SUPPLIED DATA:
········

@[simp] theorem setEng_pending : (setEng s d e f).pending = s.pending := rfl
@[simp] theorem setEng_regs : (setEng s d e f).regs = s.regs := rfl
@[simp] theorem setEng_mem : (setEng s d e f).mem = s.mem := rfl
@[simp] theorem setEng_hostMem : (setEng s d e f).hostMem = s.hostMem := rfl
@[simp] theorem setEng_nportMem : (setEng s d e f).nportMem = s.nportMem := rfl
@[simp] theorem setEng_bar2 : (setEng s d e f).bar2 = s.bar2 := rfl
@[simp] theorem setEng_poisoned : (setEng s d e f).poisoned = s.poisoned := rfl
@[simp] theorem setEng_possMap : (setEng s d e f).possMap = s.possMap := rfl
@[simp] theorem setEng_jlines : (setEng s d e f).jlines = s.jlines := rfl
@[simp] theorem setEng_dir : (setEng s d e f).dir = s.dir := rfl
@[simp] theorem setEng_dirAge : (setEng s d e f).dirAge = s.dirAge := rfl
@[simp] theorem setEng_deferred : (setEng s d e f).deferred = s.deferred := rfl
@[simp] theorem setEng_hostLines : (setEng s d e f).hostLines = s.hostLines := rfl
@[simp] theorem setEng_imsic : (setEng s d e f).imsic = s.imsic := rfl
@[simp] theorem setEng_msis : (setEng s d e f).msis = s.msis := rfl
@[simp] theorem setEng_aplicIn : (setEng s d e f).aplicIn = s.aplicIn := rfl
@[simp] theorem setEng_trans : (setEng s d e f).trans = s.trans := rfl
@[simp] theorem setEng_mtcx : (setEng s d e f).mtcx = s.mtcx := rfl
@[simp] theorem setEng_port : (setEng s d e f).port = s.port := rfl
@[simp] theorem setEng_job : (setEng s d e f).job = s.job := rfl
@[simp] theorem setEng_guard : (setEng s d e f).guard = s.guard := rfl
@[simp] theorem setEng_img : (setEng s d e f).img = s.img := rfl
@[simp] theorem setEng_dev : (setEng s d e f).dev = s.dev := rfl
@[simp] theorem setEng_mgmt : (setEng s d e f).mgmt = s.mgmt := rfl
@[simp] theorem setEng_power : (setEng s d e f).power = s.power := rfl
@[simp] theorem setEng_depot : (setEng s d e f).depot = s.depot := rfl
@[simp] theorem setEng_hist : (setEng s d e f).hist = s.hist := rfl
@[simp] theorem setEng_npFunc : (setEng s d e f).npFunc = s.npFunc := rfl
@[simp] theorem setEng_vregs : (setEng s d e f).vregs = s.vregs := rfl
@[simp] theorem setEng_cells : (setEng s d e f).cells = s.cells := rfl
@[simp] theorem setEng_signals : (setEng s d e f).signals = s.signals := rfl
@[simp] theorem setEng_sigOps : (setEng s d e f).sigOps = s.sigOps := rfl
@[simp] theorem setEng_slotsDue : (setEng s d e f).slotsDue = s.slotsDue := rfl
@[simp] theorem setEng_dies : (setEng s d e f).dies = s.dies := rfl
@[simp] theorem setEng_scEntries : (setEng s d e f).scEntries = s.scEntries := rfl
@[simp] theorem setEng_scStreams : (setEng s d e f).scStreams = s.scStreams := rfl
@[simp] theorem setEng_scPre : (setEng s d e f).scPre = s.scPre := rfl
@[simp] theorem setEng_scClock : (setEng s d e f).scClock = s.scClock := rfl
@[simp] theorem setEng_scRange : (setEng s d e f).scRange = s.scRange := rfl
@[simp] theorem setEng_calls : (setEng s d e f).calls = s.calls := rfl
@[simp] theorem setEng_threads : (setEng s d e f).threads = s.threads := rfl
@[simp] theorem setEng_resv : (setEng s d e f).resv = s.resv := rfl
@[simp] theorem setEng_upds : (setEng s d e f).upds = s.upds := rfl
@[simp] theorem setEng_ttx : (setEng s d e f).ttx = s.ttx := rfl
@[simp] theorem setEng_reports : (setEng s d e f).reports = s.reports := rfl
@[simp] theorem setEng_trains : (setEng s d e f).trains = s.trains := rfl
@[simp] theorem setEng_om : (setEng s d e f).om = s.om := rfl
@[simp] theorem setEng_colls : (setEng s d e f).colls = s.colls := rfl
@[simp] theorem setEng_collRx : (setEng s d e f).collRx = s.collRx := rfl
@[simp] theorem setEng_marks : (setEng s d e f).marks = s.marks := rfl
@[simp] theorem setEng_lateFlags : (setEng s d e f).lateFlags = s.lateFlags := rfl
@[simp] theorem setEng_cw : (setEng s d e f).cw = s.cw := rfl
@[simp] theorem setEng_tap : (setEng s d e f).tap = s.tap := rfl
@[simp] theorem setEng_slotWinner : (setEng s d e f).slotWinner = s.slotWinner := rfl
@[simp] theorem setEng_bkBusy : (setEng s d e f).bkBusy = s.bkBusy := rfl
@[simp] theorem setEng_bkLate : (setEng s d e f).bkLate = s.bkLate := rfl
@[simp] theorem setEng_bkQueue : (setEng s d e f).bkQueue = s.bkQueue := rfl
@[simp] theorem setEng_bkFeed : (setEng s d e f).bkFeed = s.bkFeed := rfl
@[simp] theorem setEng_rebuildSlots : (setEng s d e f).rebuildSlots = s.rebuildSlots := rfl
@[simp] theorem setEng_rebuildWon : (setEng s d e f).rebuildWon = s.rebuildWon := rfl
@[simp] theorem setEng_bkGranted : (setEng s d e f).bkGranted = s.bkGranted := rfl
@[simp] theorem setEng_ueTimes : (setEng s d e f).ueTimes = s.ueTimes := rfl
@[simp] theorem setEng_refreshAt : (setEng s d e f).refreshAt = s.refreshAt := rfl
@[simp] theorem setEng_sweeps : (setEng s d e f).sweeps = s.sweeps := rfl
@[simp] theorem setEng_answer : (setEng s d e f).answer = s.answer := rfl
@[simp] theorem setEng_freeIx : (setEng s d e f).freeIx = s.freeIx := rfl
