theorem StaysBut.of_same {ps : List Part} (h : Same ps s u) (hps : ∀ p ∈ ps, p ∈ [Part.regs, .port, .calls, .resv]) :
    StaysBut keys place n s u := by
  have hnot {p : Part} (hp : p ∉ [Part.regs, .port, .calls, .resv]) : p ∉ ps := fun hmem => hp (hps p hmem)
  refine ⟨fun j _ => h.thread (hnot (by decide)) j, fun b _ => rdByte_congr (h .mem (hnot (by decide))) b, h.mono fun p hp => ?_⟩
  have := hps p hp
  simp only [List.mem_cons, List.not_mem_nil, or_false] at this ⊢
  tauto

theorem staysBut_write (s : State) (v : Nat) : StaysBut keys place n s (wrBytes s place (leBytes n v)) := by
  have hsame := same_wrBytes s place (leBytes n v)
  exact ⟨fun j _ => hsame.thread (by decide) j, fun b hb => rdByte_wrBytes_out _ _ _ _ (by rwa [length_leBytes]), hsame.mono (by simp)⟩

theorem staysBut_retire {k : Nat} (hk : k ∈ keys) (s : State) (h : Thread) : StaysBut keys place n s (retire s k h) := by
  have hsame := same_retire s k h
  exact ⟨fun j hj => thread_retire_ne s h (fun e => hj (e ▸ hk)), fun b _ => rdByte_congr (hsame .mem (by decide)) b, hsame.mono (by simp)⟩

theorem same_incBy (s : State) (k n : Nat) : Same [.regs] s (incBy s k n) := same_wr s _ _

theorem staysBut_inc (s : State) (k : Nat) : StaysBut keys place n s (inc s k) := .of_same (same_inc s k) (by simp)

theorem staysBut_resv (s : State) (r : List (Nat × Nat)) : StaysBut keys place n s { s with resv := r } := .of_same (same_resv s r) (by simp)

theorem staysBut_countInstr (s : State) (d c : Nat) : StaysBut keys place n s (countInstr s d c) := staysBut_inc s _

end

/-! ### The order of operations on a word (R251) -/

theorem same_smChoice (s : State) (d c : Nat) : Same [.regs, .port] s (smChoice s d c) := by
  unfold smChoice
  extract_lets first s1
  have h1 : Same [.regs] s s1 := ((same_inc s _).trans (same_inc _ _)).mono (by simp)
  split
  · exact (h1.trans (same_smEvent s1 d c 2)).mono (by simp)
  · exact h1.mono (by simp)

/-- The registers that a noted operation may change: the choices, and what their event and its notice do. -/
def choiceKeys (d c : Nat) : List Nat := [sm d c 0x28, hp 0x120, sm d c 0x50] ++ noticeKeys

theorem regsBut_smChoice (s : State) (d c : Nat) : RegsBut (choiceKeys d c) s (smChoice s d c) := by
  unfold smChoice choiceKeys
  extract_lets first s1
  have h1 : RegsBut [sm d c 0x28, hp 0x120] s s1 := (regsBut_upd s _ _).trans (regsBut_upd _ _ _)
  split
  · exact (h1.trans (regsBut_smEvent s1 d c 2)).mono (by simp)
  · exact h1.mono (by simp)

/-- The set in `slot` with its figure, as R251 tells agents apart. -/
def noteMark (k : Call) (slot : Nat) : Nat := k.figOf slot * 32 + slot % k.fsets + 1

/-- The open calls know of the operation (R251). -/
def wordNoted (s : State) (d c slot key kind : Nat) (k : Call) : State :=
  otherOp (updCall s d c (fun x => x.noteOp key (noteMark k slot) kind)) (fun x => decide (x.die = d) && decide (x.cluster = c)) key kind

theorem same_wordNoted (s : State) (d c slot key kind : Nat) (k : Call) : Same [.calls] s (wordNoted s d c slot key kind k) :=
  Same.mono ((same_updCall s d c _).trans (same_otherOp (updCall s d c _) _ key kind)) (by simp)

theorem orderedNote_cases (s : State) (d c slot key kind : Nat) : orderedNote s d c slot key kind = s
    ∨ ∃ k, orderedNote s d c slot key kind = wordNoted s d c slot key kind k
      ∨ orderedNote s d c slot key kind = smChoice (wordNoted s d c slot key kind k) d c := by
  unfold orderedNote
  split
  · exact .inl rfl
  next k hk =>
    extract_lets me choice s1
    split
    · exact .inr ⟨k, .inr rfl⟩
    · exact .inr ⟨k, .inl rfl⟩

theorem orderedNote_shows (s : State) (d c slot key kind : Nat) :
    Same [.calls, .regs, .port] s (orderedNote s d c slot key kind) ∧ RegsBut (choiceKeys d c) s (orderedNote s d c slot key kind) := by
  obtain hu | ⟨k, hu | hu⟩ := orderedNote_cases s d c slot key kind <;> rw [hu]
  case inl => exact ⟨Same.refl _ _, .refl _ _⟩
  all_goals
    have hnoted := same_wordNoted s d c slot key kind k
    have hregs : RegsBut (choiceKeys d c) s _ := (regsBut_of_regs (hnoted .regs (by decide))).mono (by simp)
  case inr.inl => exact ⟨hnoted.mono (by simp), hregs⟩
  case inr.inr => exact ⟨(hnoted.trans (same_smChoice _ d c)).mono (by simp), hregs.comp (regsBut_smChoice _ d c)⟩

theorem same_orderedNote (s : State) (d c slot key kind : Nat) : Same [.calls, .regs, .port] s (orderedNote s d c slot key kind) :=
  (orderedNote_shows s d c slot key kind).1

theorem staysBut_orderedNote {keys : List Nat} {place n : Nat} (s : State) (d c slot key kind : Nat) :
    StaysBut keys place n s (orderedNote s d c slot key kind) := .of_same (same_orderedNote s d c slot key kind) (by simp)

/-- The counts of operations and lanes are no registers of choices. -/
theorem sm_not_mem_choiceKeys (d : ADie) (c : Cluster) {off : Nat} (h : off ∈ [0x40, 0x48]) : sm d c off ∉ choiceKeys d c := by
  have hd := d.isLt
  have hc := c.isLt
  simp only [List.mem_cons, List.not_mem_nil, or_false] at h
  simp only [choiceKeys, noticeKeys, List.mem_append, List.mem_cons, List.not_mem_nil, or_false, sm, vc, hp, bar0, key]
  omega

/-! ### Combined operations (R248, R249) -/

/-- The combined operation has put its new value, and is counted and noted; its threads have not retired. -/
def combined (s : State) (d c slot : Nat) (w : W32) (lanes place kind new : Nat) : State :=
  orderedNote (incBy (inc (wrBytes s place (leBytes (amoSize w) new)) (sm d c 0x40)) (sm d c 0x48) lanes) d c slot (place / 8) kind

/-- The operand of a thread, of the instruction's width. -/
def amoGiven (s : State) (w : W32) (k : Nat) : Nat := ((thread s k).rx (rvRs2 w)).toNat % 2 ^ (8 * amoSize w)

theorem amoGiven_countInstr (s : State) (d c : Nat) (w : W32) (k : Nat) : amoGiven (countInstr s d c) w k = amoGiven s w k := by
  unfold amoGiven
  rw [thread_countInstr]

theorem rdNat_countInstr (s : State) (d c a n : Nat) : rdNat (countInstr s d c) a n = rdNat s a n :=
  rdNat_congr (same_countInstr s d c .mem (by decide)) a n

theorem amoGiven_lt (s : State) (w : W32) (k : Nat) : amoGiven s w k < 256 ^ amoSize w := by
  rw [pow_amoSize]
  exact Nat.mod_lt _ (Nat.two_pow_pos _)

theorem combineAt_local {s : State} {d c a o : Nat} {w : W32} (h : localOff s d c a (amoSize w) = some o) (slot : Nat) (ks : List Nat) (kind : Nat)
    {f : Nat → List (Nat × Nat) → Nat × List W64 × Byte} {new : Nat} {vals : List W64} {fl : Byte}
    (hf : f (rdNat s (winBase d c + o) (amoSize w)) (ks.map (fun k => (k % 32, amoGiven s w k))) = (new, vals, fl)) :
    combineAt s d c slot w ks a kind f = giveAll (combined s d c slot w (ks.length - 1) (winBase d c + o) kind new) w ks vals fl := by
  unfold amoGiven at hf
  simp only [combineAt, orderedStart_local h, orderedGet_window, hf, orderedPut_window, orderedEnd_window, combined]

/-- `u` has done the combined operation of a set of `s` but for its threads: the place holds `new`, and the operation and the lanes
combined with its first one are counted. -/
structure HasCombined (s u : State) (d c place n lanes new : Nat) : Prop where
  value : rdNat u place n = new
  threads : ∀ k, thread u k = thread s k
  operations : rd u (sm d c 0x40) = satInc (rd s (sm d c 0x40))
  combinedLanes : rd u (sm d c 0x48) = satAdd (rd s (sm d c 0x48)) lanes
  stays : ∀ keys, StaysBut keys place n s u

········

WHAT THE TASK ASKS: Find how many lines contain "unfold" in the data. Write that number and nothing else.

YOUR SOLUTION: 5